A Libyan candidate standing in Friday’s General Election in Ireland has spoken of his fears for his family back home in the riot torn city of Benghazi.

Hussein Hamed, who claimed political asylum here in the 1990s, is standing as an independent candidate in the Dublin South constituency when Ireland goes to the polls on Friday.

But his election campaign has been overshadowed by trouble in his homeland as Libyans rebel against the reign of dictator Colonel Gaddafi.

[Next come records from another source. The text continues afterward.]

theorem State.pierAt_keep {s : State} (at_ : Nat) (act : Nat) (secs : Option W64) (step : Option Int) (env : TickEnv)
    (h : Keep q p up s) :
    Keep q p up (State.pierAt s at_ act secs step env) := by
  unfold State.pierAt
  repeat' (first | with_reducible assumption | with_reducible apply State.takePier_keep | simp -zeta only [keep_mk]
                 | with_reducible refine keep_like ?_ (by with_reducible rfl))

theorem execPier_keep (src : PierSource) (env : TickEnv) {s : State} (h : Keep q p up s) :
    Keep q p up (nextOr (execPier src env s) s) := by
  unfold execPier
  dsimp -zeta only [nextOr]
  repeat' (first | with_reducible assumption | with_reducible apply State.pierAt_keep
                 | with_reducible apply State.takePier_keep | ((try lift_lets); intro s1; subst s1)
                 | simp -zeta only [keep_mk] | with_reducible refine keep_like ?_ (by with_reducible rfl) | split)

theorem execTimepulseEdge_keep (t0 : Nat) (env : TickEnv) {s : State} (h : Keep q p up s) :
    Keep q p up (nextOr (execTimepulseEdge t0 env s) s) := by
  unfold execTimepulseEdge
  dsimp -zeta only [nextOr]
  repeat' (first | with_reducible assumption | with_reducible apply State.pierAt_keep
                 | ((try lift_lets); intro s1; subst s1) | simp -zeta only [keep_mk]
                 | with_reducible refine keep_like ?_ (by with_reducible rfl) | split)

theorem execTimepulseWindowClose_keep (t0 : Nat) (env : TickEnv) {s : State} (h : Keep q p up s) :
    Keep q p up (nextOr (execTimepulseWindowClose t0 env s) s) := by
  unfold execTimepulseWindowClose
  dsimp -zeta only [nextOr]
  repeat' (first | with_reducible assumption | with_reducible apply State.takePier_keep
                 | ((try lift_lets); intro s1; subst s1) | simp -zeta only [keep_mk]
                 | with_reducible refine keep_like ?_ (by with_reducible rfl) | split)

theorem execPtmDialogueStart_keep {s : State} (h : Keep q p up s) :
    Keep q p up (nextOr (execPtmDialogueStart s) s) := by
  unfold execPtmDialogueStart
  dsimp -zeta only [nextOr]
  repeat' (first | with_reducible assumption | simp -zeta only [keep_mk]
                 | with_reducible refine keep_like ?_ (by with_reducible rfl) | split)

theorem execPtmResponse_keep (departureUs : Nat) {s : State} (h : Keep q p up s) :
    Keep q p up (nextOr (execPtmResponse departureUs s) s) := by
  unfold execPtmResponse
  dsimp -zeta only [nextOr]
  repeat' (first | with_reducible assumption | simp -zeta only [keep_mk]
                 | with_reducible refine keep_like ?_ (by with_reducible rfl) | split)

theorem execPtmResponseTimeout_keep {s : State} (h : Keep q p up s) :
    Keep q p up (nextOr (execPtmResponseTimeout s) s) := by
  unfold execPtmResponseTimeout
  dsimp -zeta only [nextOr]
  repeat' (first | with_reducible assumption | simp -zeta only [keep_mk]
                 | with_reducible refine keep_like ?_ (by with_reducible rfl) | split)

theorem execParkLimitExpiry_keep (slice : Nat) {s : State} (h : Keep q p up s) :
    Keep q p up (nextOr (execParkLimitExpiry slice s) s) := by
  unfold execParkLimitExpiry
  dsimp -zeta only [nextOr]
  repeat' (first | with_reducible assumption | with_reducible apply State.fail_keep
                 | (with_reducible refine fun _ => ?_) | with_reducible apply keep_foldl
                 | ((try lift_lets); intro s1; subst s1) | split)

theorem execTimePierWrite_keep (value : W64) {s : State} (h : Keep q p up s) :
    Keep q p up (nextOr (execTimePierWrite value s) s) := by
  unfold execTimePierWrite
  dsimp -zeta only [nextOr]
  repeat' (first | with_reducible assumption | simp -zeta only [keep_mk]
                 | with_reducible refine keep_like ?_ (by with_reducible rfl) | split)

theorem execTimeCtlWrite_keep (value : W32) {s : State} (h : Keep q p up s) :
    Keep q p up (nextOr (execTimeCtlWrite value s) s) := by
  unfold execTimeCtlWrite
  dsimp -zeta only [nextOr]
  repeat' (first | with_reducible assumption | ((try lift_lets); intro s1; subst s1) | simp -zeta only [keep_mk]
                 | with_reducible refine keep_like ?_ (by with_reducible rfl))

theorem State.clearRc_keep {s : State} (o : Nat) (n : Nat) (h : Keep q p up s) :
    Keep q p up (State.clearRc s o n) := by
  unfold State.clearRc
  repeat' (first | with_reducible assumption | with_reducible apply State.modMedia_keep
                 | with_reducible apply State.modDchan_keep
                 | ((try lift_lets); intro s1; refine keep_cut (q := q) (p := p) (up := up) (s := s1) ?_ ?_; rotate_left; clear_value s1; intro _; rotate_left; subst s1)
                 | ((try lift_lets); intro s1; subst s1) | simp -zeta only [keep_mk]
                 | with_reducible refine keep_like ?_ (by with_reducible rfl) | split)

theorem execRcRegisterRead_keep (win : Window) (off : Nat) (size : Nat) {s : State} (h : Keep q p up s) :
    Keep q p up (nextOr (execRcRegisterRead win off size s) s) := by
  unfold execRcRegisterRead
  dsimp -zeta only [nextOr]
  repeat' (first | with_reducible assumption | with_reducible apply State.drawnN_keep
                 | with_reducible apply State.clearRc_keep | ((try lift_lets); intro s1; subst s1)
                 | simp -zeta only [keep_mk] | with_reducible refine keep_like ?_ (by with_reducible rfl) | split)

theorem State.ctlPut_keep {s : State} (i : Nat) (off : Nat) (v : W32) (h : Keep q p up s) :
    Keep q p up (State.ctlPut s i off v) := by
  unfold State.ctlPut
  repeat' (first | with_reducible assumption | with_reducible apply State.setCtrl_keep
                 | ((try lift_lets); intro s1; subst s1) | split)

end Sys2Proof.Machine
end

Civil Rights groups now believe over a hundred protestors have been killed by Colonel Gaddafi’s government forces in Hamed’s hometown of Benghazi while protests have spread to the streets of the capital, Tripoli.

“I haven’t been able to contact my family in Benghazi since Saturday. It is horrendous what is happening there,” Hamed told the Irish Times.

“My brother told me it is a massacre – they are using anti-aircraft weaponry against unarmed civilians and the hospitals cannot cope with the number injured. He said the international community must do something.”

Over 200 members of the Libyan community in Ireland took part in a Dublin rally on Sunday to protest against the treatment of the protestors by the Gaddafi regime.

National Congress of Libyan Opposition member Tawfiq al-Ghazwani, exiled to Dublin after spending 10 years in prison for political activism, also spoke to the Irish Times.

He said: “After over 40 years of oppression maybe this is our chance to liberate ourselves forever from the dictatorship.

“We will only know how many have died when we try to bury them.”

Meanwhile the Department of Foreign Affairs now says it has identified 10 Irish cities in Benghazi, including six employees of the Dublin based engineering firm Mercury Engineering.

All 10 are understood to be safe but efforts are being made to move them from the troubled city once it is safe to do so.